Into this scenario barrels two criminals on the run, most significantly Sophia, whose allure takes on supernatural proportions as she seduces citizens in order to gain a hold of the town’s spiritual practice for mysterious purposes. The men she seizes sexually, gaining control of their free will through some tantric mysticism. The women, she invites along spiritually, aligning her practice with that of the ancient local cult of Elen, the Horned Goddess, a mother goddess religion whose followers were persecuted and believed destroyed in the 1600s, but who have clung on through the eras secretly.

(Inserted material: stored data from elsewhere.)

-- ==== Sys2Proof/Machine/System.lean ====
section
/-! DEFINITION. Power domains, clocks, operating seconds and tamper (R24 to R26, R35 to R39, R43, R68, R503). -/

namespace Sys2Proof.Machine
open Sys2Proof

/-! ## Power groups of a stack (R24 to R26) -/

/-- The stack's last group would be switched off while its controller is out of self-refresh: refused and recorded (R25).
Where the request would remove several powered groups, the record names the lowest of them, which the spec leaves open
(DESIGN CHOICE, log 108). -/
def State.groupRefused (s : State) (stack : Nat) : State :=
  let g := (lowest 4 fun g => s.pdOn (14 + 4 * stack + g)).getD 0
  s.record 0x54 srcDamper [(1, stack), (1, g)]

/-- Of a set of a stack's groups, those that may be on: a group with a disabled sliver and a group fused off stay off
(R504, R506). -/
def State.allowedGroups (s : State) (stack mask : Nat) : Nat :=
  ((List.range 4).map fun g =>
    if bit mask g && !s.msl.groupBad.get false (4 * stack + g) && !s.sys.pdFused.getLsbD (14 + 4 * stack + g) then 2 ^ g else 0).sum

/-- Begin a change to a set of groups (R26): new requests of the stack are held until those in flight have completed. -/
def State.changeGroups (s : State) (stack mask : Nat) : State :=
  let mask := s.allowedGroups stack mask
  if 4 ≤ stack || s.rst.step < 3 || s.sys.stackGoal.get 0 stack ≠ 0 || mask = s.poweredGroups stack then s
  else if mask = 0 && !s.sys.selfRefresh.get false stack then s.groupRefused stack
  else ({ s with sys := { s.sys with stackGoal := s.sys.stackGoal.set 0 stack (mask + 1) } }).settleHbm

/-- `POWER_GROUP_CHANGE`: the groups to be powered, as a mask. -/
def execPowerGroupChange (stack : Nat) (powered : BitVec 4) (s : State) : Res := .next (s.changeGroups stack powered.toNat)

/-! ## Switched domains (R36 to R39) -/

def State.setPd (s : State) (p : Nat) (v : PdState) : State := { s with sys := { s.sys with pd := s.sys.pd.set .on p v } }

/-- The Damper may switch a domain off: the condition of the domain table before R36 holds. -/
def State.mayOff (s : State) (p : Nat) : Bool :=
  match p with
  | 2 => s.ce.pages.cells.all fun e => e.2.state = .free
  | 3 => (s.tel.watch.cells.all fun e => !e.2.armed) && s.qm.slices.cells.all fun e => !e.2.telEn
  | p => 6 ≤ p && p < 14 && (List.range 4).all fun k => (s.link (4 * (p - 6) + k)).state = .disabled

/-- A command accepted for the unit of a domain has started and has not finished: it holds the domain on (R39). -/
def State.pdBusy (s : State) (p : Nat) : Bool := s.allCmds.any fun e => unitPd e.2.2.opcode = some p && e.2.2.runs

/-- What a link keeps when its port's domain is switched off: its saved training record, which the Stoker holds (R234). -/
def Link.poweredOff (x : Link) : Link := { saved := x.saved, rxAwait := x.rxAwait }

/-- A domain that is switched off discards its state (R36): the cipher engine its pages and its control register, the
witness its counters, windows and registers, a port its links, lanes, sessions of its links and registers. A port keeps
READY: whether its slivers take a new broadcast the spec does not say (DESIGN CHOICE, log 108). -/
def State.loseDomain (s : State) (p : Nat) : State :=
  match p with
  | 2 => { s with ce := {} }
  | 3 => { s with tel := { s.tel with priv := {}, watch := {}, gsel := 0 }
                  qm := { s.qm with slices := ⟨s.qm.slices.cells.map fun (e : Nat × Slice) =>
                    (e.1, { e.2 with ctrs := {}, telEn := false, wallShare := 0, watchMax := 1 })⟩ } }
  | p =>
    let k := p - 6
    let s := s.forEach (List.range 4) fun s j => (s.linkLost (4 * k + j)).modLink (4 * k + j) Link.poweredOff
    let s := { s with lnk := { s.lnk with lanes := s.lnk.lanes.filter fun a _ => a / 16 ≠ k } }
    s.setPort k { ready := (s.port k).ready }

/-- The domain number under which a `DROOP` record notes that the switching off of a domain was abandoned; the spec names no
code for that record (log 15). -/
def drAbandon : Nat := 0x20

/-- `DOMAIN_SWITCH_OFF`: numbers as `PWR_DOMAIN.ON` has them; a memory group goes under R26. A command accepted for the
domain holds it on, and the switching off is abandoned and recorded (R39, the coincidences of 01_architecture.md). -/
def execDomainSwitchOff (pd : Nat) (s : State) : Res :=
  .next <|
    if 30 ≤ pd || !s.pdOn pd then s
    else if 14 ≤ pd then
      let st := (pd - 14) / 4
      s.changeGroups st (s.poweredGroups st - 2 ^ ((pd - 14) % 4))
    else if s.pdBusy pd then s.record 0xB1 srcDamper [(1, drAbandon + pd), (1, 0)]
    else if s.mayOff pd then (s.loseDomain pd).setPd pd .off
    else s

/-- `DOMAIN_WAKE` (R37): a domain that is fused off stays off (R506). -/
def execDomainWake (pd : Nat) (s : State) : Res :=
  .next <|
    if 30 ≤ pd || s.pdOn pd || s.sys.pdFused.getLsbD pd then s
    else if 14 ≤ pd then
      let st := (pd - 14) / 4
      s.changeGroups st (s.poweredGroups st + 2 ^ ((pd - 14) % 4))
    else s.setPd pd .on

/-! ## Clocks and operating seconds (R35, R39) -/

/-- Number of KCLK in the clock table (log 15). -/
def clkK : Nat := 6

/-- `CLOCK_FAULT`: KCLK is found stopped; operating seconds are held. Of another clock the command tells that it has stopped
or runs again, as it is seen by the units that it clocks (R35; log 109). -/
def execClockFault (clk : Clock) (running : Bool) (s : State) : Res :=
  .next <|
    if !s.sys.mainPower then s
    else if clk = .kclk then
      if s.sys.kclkStopped || running then s
      else ({ s with sys := { s.sys with kclkStopped := true } }).record 0x13 srcStoker [(1, clkK)]
    else
      let others := s.sys.stopped.filter fun c => c ≠ clk
      { s with sys := { s.sys with stopped := if running then others else clk :: others } }

/-- `KCLK_RESUME`. -/
def execKclkResume (s : State) : Res := .next { s with sys := { s.sys with kclkStopped := false } }

/-- `OPSEC_COPY`: the battery-backed register takes the operating seconds; the count advances with main power and KCLK only. -/
def execOpsecCopy (s : State) : Res :=
  .next <|
    if s.sys.mainPower && !s.sys.kclkStopped && s.rcd.loaded then { s with boot := { s.boot with bbOpsec := s.sys.opSeconds } }
    else s

/-! ## Tamper (R43, R68) -/

/-- The least low level on TAMPER_N that passes the filter, in ns: 2 cycles of KCLK with main power, 100 µs on VBAT (R43). -/
def State.tamperFilter (s : State) : Nat := if s.sys.mainPower then 61036 else 100 * us

/-- `TAMPER_SET`: a low level on TAMPER_N, of so many ns or one that still lasts; a shorter one than the filter passes has
no effect but that the pin is high. The latch is set; with main power every non-`EMPTY` slot is torn down, at release step
2 if a reset holds the Stoker. On VBAT alone only the latch is set, and recorded at the next power-on. -/
def execTamperSet (lowNs : Option Nat) (s : State) : Res :=
  .next <|
    let old := s.sys.tamperLatch
    let passes := lowNs.all fun n => s.tamperFilter ≤ n
    let s := { s with sys := { s.sys with tamperLow := lowNs.isNone, tamperLatch := old || passes } }
    if old || !passes then s
    else if !s.sys.mainPower then { s with sys := { s.sys with tamperUnrec := true } }
    else
      let s := s.record 0x22 srcReset [(1, 1)]
      if 2 ≤ s.rst.step then s.teardownAll alTamper .tamper else s

/-! ## Time (R6, R35; log 1) -/

/-- What an idle block does: with main power a nanosecond of powered time passes, and at the end of each second an operating
second, unless KCLK is found stopped; the steps of walled slices take the slots of the nanosecond (R437). -/
def State.tick (s : State) : State :=
  if !s.sys.mainPower then s
  else
    let t := s.sys.now + 1
    let second := t % sec = 0 && !s.sys.kclkStopped
    { s with sys := { s.sys with now := t, opSeconds := if second then s.sys.opSeconds + 1 else s.sys.opSeconds } }.wallSteps

end Sys2Proof.Machine
end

Within these circumstances are swirled several citizens of the town, including striking workers and a couple kids trying to figure out the fates of their mothers, and all careening toward a celebration of the Pagan holiday Imbolc, which traditionally marks the halfway point between the winter solstice and the spring equinox, and is typically accompanied by efforts to reconnect with nature.

As the sides begin to clash, there’s a third aspect brought into the mix — the idea that the modern iteration of Elen worship, as filtered through the efforts of Sophia, is a tainted one that is not in line with the traditional practice. And as people are forced to choose sides, to be against either the industrial patriarchy or the natural matriarchy, there is a sense that both have been perverted over time and neither might be the right choice at all.

David Hine’s script presents all these dark themes and events and manages to inject some humor into it, but Mark Stafford’s artwork really makes the difference in balancing that thin and difficult line where the narrative draws you in with its urgency but also keeps you at enough distance that the satire remains apparent. His drawing are alternately cartoonish and darkly rich, and work to create a tone that is singular to this work, which is ultimately about moving beyond the past, beyond traditions, about understanding that clinging to what was because it always was and therefore should always be is an action that leads to degradation, decay, and disintegration.

In its critique of our insistence on clinging to the old — old ideas of what makes a society prosperous, old ideas of what brings a society in touch with the universe — Lip Hook also takes the traditional ideas behind the folk horror genre and turns them in on themselves for a more modern purpose.